Keep wishing. You'll notice there is no hug emoticon. I snaffled them all for meeeee :D


When I quit, my class of 120 bought me a flask of some expensive whiskey as a going away present. I guess that means I'm not that bad a guy, huh? Or at least I can teach? :)

Nope. The recipient can read into that whatever they want to. :p

What it really means is that they bought you a flask. There should have been an accompanying message to say why they did it. :rolleyes: Was the seal broken? are you sure it wasn't just cold tea - or worse - recycled cold tea?! :D

In relation to who you are and whatever; it doesn't matter to me. If what someone writes sounds well thought out or constructive or is a piece contributing to a constructive argument/discussion, I can decide to evaluate their contribution.

I can corroborate it by reading other valued materials or if I am unsure of its worth I can challenge it. I suppose my point is: it matters not who says it because even if they are an 'authority', eg a magazine editor or one of the journalists, if they are good, they may have an agenda - perhaps to give a ever-so-slightly-enhanced opinion of one specific company's product.

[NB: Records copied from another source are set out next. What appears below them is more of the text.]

-- ==== Sys2Proof/Machine/Steep.lean ====
section
/-! DEFINITION. The steep commands (R144 to R146): each checks every field against its own range and stages one entry
per field named. Nothing in force changes. -/

namespace Sys2Proof.Machine

open Sys2Proof

/-- One staged field. -/
def entry (op fld inst v : Nat) : Nat × List Nat := (cfgKey op fld inst, [v])

/-- The staged fields of one instance, from a list of field index and value. -/
def entries (op inst : Nat) (l : List (Nat × Nat)) : List (Nat × List Nat) := l.map (fun e => entry op e.1 inst e.2)

/-- KETTLE_STEEP_LIMITS: whether field i's value is in its range (Table 2.3). -/
def limitOk (i v : Nat) : Bool :=
  match i with
  | 0 | 1 => 100 ≤ v && v ≤ 100000
  | 2 => 700000 ≤ v && v ≤ 1600000
  | 3 => v ≤ 1600000
  | 4 => v ≤ 65535
  | _ => 64 ≤ v && v ≤ 65535

def kettleSteepLimitsWork (c : Cmd) (s : State) : Reply :=
  let vals := [par c 0 4, par c 4 4, par c 8 4, par c 12 4, par c 16 2, par c 18 2]
  let sel := (List.range 6).filter (fun i => bitOf (par c 20 1) i)
  if sel.all (fun i => limitOk i (vals.getD i 0)) then
    steep c (entries 0x0801 0 (sel.map (fun i => (i, vals.getD i 0)))) s
  else .done s stBadParam []

/-- KETTLE_STEEP_LIMITS (R38, R75). -/
def execKettleSteepLimits (c : Cmd) (s : State) : Host.Outcome State Fault Refusal :=
  .next (mailbox 0x0801 c (kettleSteepLimitsWork c) s)

def kettleSteepTrimWork (c : Cmd) (s : State) : Reply :=
  let vals := (List.range 8).map (fun i => par c (2 * i) 2)
  if vals.all (fun v => 2048 ≤ v && v ≤ 8192) then steep c [(cfgKey 0x0803 0 0, vals)] s else .done s stBadParam []

/-- KETTLE_STEEP_TRIM (R37, R75): the trims stand in one row of its layout, one value field (R145). -/
def execKettleSteepTrim (c : Cmd) (s : State) : Host.Outcome State Fault Refusal :=
  .next (mailbox 0x0803 c (kettleSteepTrimWork c) s)

def kbSteepMasterWork (c : Cmd) (s : State) : Reply :=
  let pat := par c 8 2
  if par c 0 4 ≤ 1048575 && par c 4 4 ≤ 1048575 && (List.range 8).all (fun i => bitsOf pat (2 * i) 2 != 3) then
    steep c (entries 0x0806 0 [(0, par c 0 4), (1, par c 4 4), (2, pat)]) s
  else .done s stBadParam []

/-- KB_STEEP_MASTER (R72, R75). -/
def execKbSteepMaster (c : Cmd) (s : State) : Host.Outcome State Fault Refusal :=
  .next (mailbox 0x0806 c (kbSteepMasterWork c) s)

/-- The domains that the PF may gate (Table 3.5). -/
def mayGate (d : Nat) : Bool :=
  d < 32 || (40 ≤ d && d < 44) || (48 ≤ d && ((d - 48) % 6 == 3 || (d - 48) % 6 == 4))

/-- The two domains of every tile have one state. -/
def tilePairsAgree (map : Nat) : Bool := (List.range 16).all (fun t => map.testBit (2 * t) == map.testBit (2 * t + 1))

def pdSteepGateWork (c : Cmd) (s : State) : Reply :=
  let map := par c 0 12
  if (List.range 96).all (fun d => !map.testBit d || mayGate d) && tilePairsAgree map then
    steep c [entry 0x080A 0 0 map] s
  else .done s stBadParam []

/-- PD_STEEP_GATE (R92, R105). -/
def execPdSteepGate (c : Cmd) (s : State) : Host.Outcome State Fault Refusal :=
  .next (mailbox 0x080A c (pdSteepGateWork c) s)

/-- A core-rail target: 600 to 850 mV in 5 mV steps (R87). -/
def targetOk (v : Nat) : Bool := 600 ≤ v && v ≤ 850 && v % 5 == 0

def vcoreSteepTargetWork (c : Cmd) (s : State) : Reply :=
  let sel := (List.range 5).filter (fun i => bitOf (par c 10 1) i)
  if s.power.avsAbsent then .done s stNotPermitted []
  else if sel.all (fun i => targetOk (par c (2 * i) 2)) then
    steep c (entries 0x080C 0 (sel.map (fun i => (i, par c (2 * i) 2)))) s
  else .done s stBadParam []

/-- VCORE_STEEP_TARGET (R87, R88, R105). -/
def execVcoreSteepTarget (c : Cmd) (s : State) : Host.Outcome State Fault Refusal :=
  .next (mailbox 0x080C c (vcoreSteepTargetWork c) s)

def partitionSteepExtentsWork (c : Cmd) (s : State) : Reply :=
  let t := cmdTarget c
  let n := par c 0 1
  let k := par c 2 2
  if 8 ≤ n || 256 < k then .done s stBadParam []
  else if rinseIncomplete s t then .done s stRinseIncomplete []
  else steep c [(cfgKey 0x0200 0 (t * 8 + n), (List.range k).map (fun i => hostAt c (2 * i) 2))] s

/-- PARTITION_STEEP_EXTENTS (R180, R181, R197). -/
def execPartitionSteepExtents (c : Cmd) (s : State) : Host.Outcome State Fault Refusal :=
  .next (mailbox 0x0200 c (partitionSteepExtentsWork c) s)

def partitionSteepColourWork (c : Cmd) (s : State) : Reply :=
  let t := cmdTarget c
  if par c 0 1 = 0 then .done s stBadParam []
  else if rinseIncomplete s t then .done s stRinseIncomplete []
  else steep c [entry 0x0201 0 t (par c 0 1)] s

/-- PARTITION_STEEP_COLOUR (R185, R197). -/
def execPartitionSteepColour (c : Cmd) (s : State) : Host.Outcome State Fault Refusal :=
  .next (mailbox 0x0201 c (partitionSteepColourWork c) s)

def partitionSteepPotWork (c : Cmd) (s : State) : Reply :=
  let t := cmdTarget c
  let k := par c 0 2
  let grains := (List.range k).map (fun i => hostAt c i 1)
  if 128 < k || !grains.all (fun g => g < 128) then .done s stBadParam []
  else if rinseIncomplete s t then .done s stRinseIncomplete []
  else steep c [(cfgKey 0x0202 0 t, grains)] s

/-- PARTITION_STEEP_POT (R179, R197). -/
def execPartitionSteepPot (c : Cmd) (s : State) : Host.Outcome State Fault Refusal :=
  .next (mailbox 0x0202 c (partitionSteepPotWork c) s)

def hashSteepMasksWork (c : Cmd) (s : State) : Reply :=
  let n := par c 0 1
  if 8 ≤ n then .done s stBadParam []
  else steep c [(cfgKey 0x0203 0 n, (List.range 10).map (fun i => par c (4 + 4 * i) 4 % 2 ^ 26 * 1024))] s

/-- HASH_STEEP_MASKS (R174, R197): one value field, the ten masks (R145). -/
def execHashSteepMasks (c : Cmd) (s : State) : Host.Outcome State Fault Refusal :=
  .next (mailbox 0x0203 c (hashSteepMasksWork c) s)

/-- The stacks a stack field names: one, or all eight for 0xFF. -/
def stackField (n : Nat) : List Nat := if n = 0xFF then List.range 8 else [n]

def regulatorSteepWork (c : Cmd) (s : State) : Reply :=
  let n := par c 0 1
  let rate := par c 4 4
  let depth := par c 8 4
  if (8 ≤ n && n != 0xFF) || rate = 0 || 131072 < rate || depth < 64 || 16777216 < depth then .done s stBadParam []
  else
    steep c ((stackField n).flatMap (fun n =>
      entries 0x0204 (cmdTarget c * 8 + n) [(0, par c 1 1 % 4), (1, rate), (2, depth)])) s

/-- REGULATOR_STEEP (R196, R197). -/
def execRegulatorSteep (c : Cmd) (s : State) : Host.Outcome State Fault Refusal :=
  .next (mailbox 0x0204 c (regulatorSteepWork c) s)

/-- A latency target: 0, or 128 to 16,777,215 ns (R208). -/
def latencyOk (v : Nat) : Bool := v == 0 || (128 ≤ v && v ≤ 16777215)

/-- The ports a port field names: one of 0 to 25, or every port for 0xFF (R221). -/
def portField (p : Nat) : List Nat := if p = 0xFF then List.range 26 else [p]

def latencySteepTargetsWork (c : Cmd) (s : State) : Reply :=
  let p := par c 0 1
  let v := par c 4 4
  if (26 ≤ p && p != 0xFF) || !latencyOk v then .done s stBadParam []
  else steep c ((portField p).map (fun q => entry 0x0300 0 (cmdTarget c * 32 + q) v)) s

/-- LATENCY_STEEP_TARGETS (R208, R221). -/
def execLatencySteepTargets (c : Cmd) (s : State) : Host.Outcome State Fault Refusal :=
  .next (mailbox 0x0300 c (latencySteepTargetsWork c) s)

/-- A field names one of n units, or every unit as 0xFFFF (R221, R253). -/
def unitField (n v : Nat) : Bool := v < n || v == bcast

def schedSteepPolicyWork (c : Cmd) (s : State) : Reply :=
  let hi := par c 2 1
  let lo := par c 3 1
  let mb := par c 4 1
  let sc := par c 5 1
  if unitField 512 (par c 0 2) && (2 ≤ hi && hi ≤ 56) && lo ≤ 54 && (1 ≤ mb && mb ≤ 32) && (1 ≤ sc && sc ≤ 64) then
    steep c (entries 0x0303 (par c 0 2) [(0, hi), (1, lo), (2, mb), (3, sc)]) s
  else .done s stBadParam []

/-- SCHED_STEEP_POLICY (R206, R221, R222). -/
def execSchedSteepPolicy (c : Cmd) (s : State) : Host.Outcome State Fault Refusal :=
  .next (mailbox 0x0303 c (schedSteepPolicyWork c) s)

def disturbSteepModeWork (c : Cmd) (s : State) : Reply :=
  if unitField 256 (par c 0 2) && par c 2 1 ≤ 1 then steep c [entry 0x0401 0 (par c 0 2) (par c 2 1)] s
  else .done s stBadParam []

/-- DISTURB_STEEP_MODE (R232, R253). -/
def execDisturbSteepMode (c : Cmd) (s : State) : Host.Outcome State Fault Refusal :=
  .next (mailbox 0x0401 c (disturbSteepModeWork c) s)

/-- DISTURB_STEEP_LIMITS: whether field i's value is in its range (R235, R237). -/
def disturbOk (i v : Nat) : Bool := if i = 0 then 28672 ≤ v && v ≤ 1048575 else 1 ≤ v && v ≤ 32

def disturbSteepLimitsWork (c : Cmd) (s : State) : Reply :=
  let vals := [par c 4 4, par c 8 1, par c 9 1]
  let sel := (List.range 3).filter (fun i => bitOf (par c 10 1) i)
  if unitField 512 (par c 0 2) && sel.all (fun i => disturbOk i (vals.getD i 0)) then
    steep c (entries 0x0402 (par c 0 2) (sel.map (fun i => (i, vals.getD i 0)))) s
  else .done s stBadParam []

/-- DISTURB_STEEP_LIMITS (R235, R237, R253). -/
def execDisturbSteepLimits (c : Cmd) (s : State) : Host.Outcome State Fault Refusal :=
  .next (mailbox 0x0402 c (disturbSteepLimitsWork c) s)

def integritySteepPolicyWork (c : Cmd) (s : State) : Reply :=
  let n := par c 0 1
  if (8 ≤ n && n != 0xFF) || 2 < par c 1 1 then .done s stBadParam []
  else steep c ((stackField n).map (fun n => entry 0x0501 0 n (par c 1 1))) s

/-- INTEGRITY_STEEP_POLICY (R258, R285). -/
def execIntegritySteepPolicy (c : Cmd) (s : State) : Host.Outcome State Fault Refusal :=
  .next (mailbox 0x0501 c (integritySteepPolicyWork c) s)

def thermalSteepAdvisoryWork (c : Cmd) (s : State) : Reply :=
  let th := par c 1 1
  if th < 5 || 100 < th then .done s stBadParam []
  else steep c (entries 0x0903 0 [(0, par c 0 1 % 32), (1, th)]) s

/-- THERMAL_STEEP_ADVISORY (R351). -/
def execThermalSteepAdvisory (c : Cmd) (s : State) : Host.Outcome State Fault Refusal :=
  .next (mailbox 0x0903 c (thermalSteepAdvisoryWork c) s)

def tileSteepPolicyWork (c : Cmd) (s : State) : Reply :=
  if par c 0 2 = 0 || 3 < par c 2 1 || par c 4 2 = 0 then .done s stBadParam []
  else steep c (entries 0x0A04 (cmdTarget c) [(0, par c 0 2), (1, par c 2 1), (2, par c 4 2)]) s

/-- TILE_STEEP_POLICY (R368, R383). -/
def execTileSteepPolicy (c : Cmd) (s : State) : Host.Outcome State Fault Refusal :=
  .next (mailbox 0x0A04 c (tileSteepPolicyWork c) s)

def peerSteepPortWork (c : Cmd) (s : State) : Reply :=
  let k := par c 0 1
  let b := par c 1 1
  if 4 ≤ k || bitsOf b 4 2 = 3 || par c 8 2 < 0x0600 then .done s stBadParam []
  else
    steep c (entries 0x0C01 k
      [(0, b % 64), (1, beAt c.params 2 6), (2, par c 8 2), (3, par c 10 2), (4, par c 12 1), (5, beAt c.params 14 6)]) s

/-- PEER_STEEP_PORT (R443). MAC addresses stand in the order they are sent. -/
def execPeerSteepPort (c : Cmd) (s : State) : Host.Outcome State Fault Refusal :=
  .next (mailbox 0x0C01 c (peerSteepPortWork c) s)

def peerSteepConnWork (c : Cmd) (s : State) : Reply :=
  let k := par c 0 1
  let n := par c 1 1
  if 4 ≤ k || 64 ≤ n || par c 10 2 < 2 then .done s stBadParam []
  else
    steep c (entries 0x0C02 (k * 64 + n)
      [(0, beAt c.params 2 6), (1, par c 8 1 % 2), (2, par c 10 2), (3, par c 16 16)]) s

/-- PEER_STEEP_CONN (R414, R443). -/
def execPeerSteepConn (c : Cmd) (s : State) : Host.Outcome State Fault Refusal :=
  .next (mailbox 0x0C02 c (peerSteepConnWork c) s)

def peerSteepHandleWork (c : Cmd) (s : State) : Reply :=
  let h := par c 0 2
  if 4096 ≤ h || 128 ≤ par c 4 2 || 128 ≤ par c 6 2 || 2 ^ 40 ≤ par c 8 8 || par c 16 8 % 32 ≠ 0 then
    .done s stBadParam []
  else
    steep c (entries 0x0C03 h
      [(0, par c 2 1 % 2), (1, par c 3 1), (2, par c 4 2), (3, par c 6 2), (4, par c 8 8), (5, par c 16 8)]) s

/-- PEER_STEEP_HANDLE (R421, R443). -/
def execPeerSteepHandle (c : Cmd) (s : State) : Host.Outcome State Fault Refusal :=
  .next (mailbox 0x0C03 c (peerSteepHandleWork c) s)

def twinSteepWork (c : Cmd) (s : State) : Reply :=
  let p := par c 0 1
  let w := par c 2 2
  if (4 ≤ p && p != 0xFF) || w = 0 || 60000 < w then .done s stBadParam []
  else steep c (entries 0x0C05 0 [(0, p), (1, par c 1 1 % 2), (2, w)]) s

/-- TWIN_STEEP (R429, R443). -/
def execTwinSteep (c : Cmd) (s : State) : Host.Outcome State Fault Refusal :=
  .next (mailbox 0x0C05 c (twinSteepWork c) s)

def twinSteepPartitionWork (c : Cmd) (s : State) : Reply :=
  let lag := par c 2 2
  if 2 < par c 0 1 || 1 < par c 1 1 || lag < 16 then .done s stBadParam []
  else steep c (entries 0x0C06 (cmdTarget c) [(0, par c 0 1), (1, par c 1 1), (2, lag)]) s

/-- TWIN_STEEP_PARTITION (R433, R443). -/
def execTwinSteepPartition (c : Cmd) (s : State) : Host.Outcome State Fault Refusal :=
  .next (mailbox 0x0C06 c (twinSteepPartitionWork c) s)

/-- DUMP_PERIOD: 0, or a multiple of 64 from 64 to 1,048,576 periods (R448). -/
def dumpPeriodOk (v : Nat) : Bool := v % 64 == 0 && v ≤ 1048576

def spoutSteepWork (c : Cmd) (s : State) : Reply :=
  let slots := par c 4 2
  if !dumpPeriodOk (par c 0 4) || slots < 2 || 4096 < slots || par c 8 8 % 4096 ≠ 0 then .done s stBadParam []
  else steep c (entries 0x0D00 0 [(0, par c 0 4), (1, slots), (2, par c 8 8)]) s

/-- SPOUT_STEEP (R448, R458). -/
def execSpoutSteep (c : Cmd) (s : State) : Host.Outcome State Fault Refusal :=
  .next (mailbox 0x0D00 c (spoutSteepWork c) s)

def debugSteepMuxWork (c : Cmd) (s : State) : Reply :=
  let g := par c 1 1
  let i := par c 2 2
  let p := par c 4 1
  if 1 < par c 0 1 || 11 < g || p < 3 || 10 < p then .done s stBadParam []
  else steep c (entries 0x0E00 (par c 0 1) [(0, g), (1, i), (2, p)]) s

/-- DEBUG_STEEP_MUX (R470, R485). Whether the group has the instance is one field against another, which the pour checks
(R146). -/
def execDebugSteepMux (c : Cmd) (s : State) : Host.Outcome State Fault Refusal :=
  .next (mailbox 0x0E00 c (debugSteepMuxWork c) s)

end Sys2Proof.Machine
end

I am still at a loss as to why the quotes in that BBC page, still have you thinking that M$ made the decision. To make a decision, you have to have the choice. They have said clearly that they have left IE out because they didn't want to risk being fined again. Had they included it, they could have been fined. Not much of a choice in my estimation.

Whether the final outcome of the litigation means that they will always leave it out is another matter. they could install it in a future windows update if the outcome is a success for them.

bazz

gsnedders
06-16-2009, 10:22 PM
http://europa.eu/rapid/pressReleasesAction.do?reference=MEMO/09/272&format=HTML&aged=0&language=EN&guiLanguage=en (the statement in response to MS's announcement).

From that:


As for retail sales, which amount to less than 5% of total sales, the Commission had suggested to Microsoft that consumers be provided with a choice of web browsers. Instead Microsoft has apparently decided to supply retail consumers with a version of Windows without a web browser at all. Rather than more choice, Microsoft seems to have chosen to provide less.

As for sales to computer manufacturers, Microsoft's proposal may potentially be more positive. It is noted that computer manufacturers would appear to be able to choose to install Internet Explorer – which Microsoft will supply free of charge - another browser or multiple browsers. […]

drhowarddrfine
06-17-2009, 12:44 AM
I am still at a loss as to why the quotes in that BBC page, still have you thinking that M$ made the decision.

I don't know that I even read the BBC page. Elsewhere I read an EU commissioner state they weren't happy with Microsoft's decision and what they are doing is something they had not even thought of.

drhowarddrfine
06-17-2009, 12:49 AM
This is not the story I read (http://news.cnet.com/8301-13860_3-10263101-56.html) but tells you the commission did not suggest this to Microsoft:

In a statement, regulators said that the move seems a step backward in the retail software arena, but said it could be more positive in the new PC market, which is how 95 percent of consumers get a new version of Windows.

"As for retail sales, which amount to less than 5 percent of total sales, the Commission had suggested to Microsoft that consumers be provided with a choice of Web browsers," the Commission said. "Instead Microsoft has apparently decided to supply retail consumers with a version of Windows without a Web browser at all. Rather than more choice, Microsoft seems to have chosen to provide less."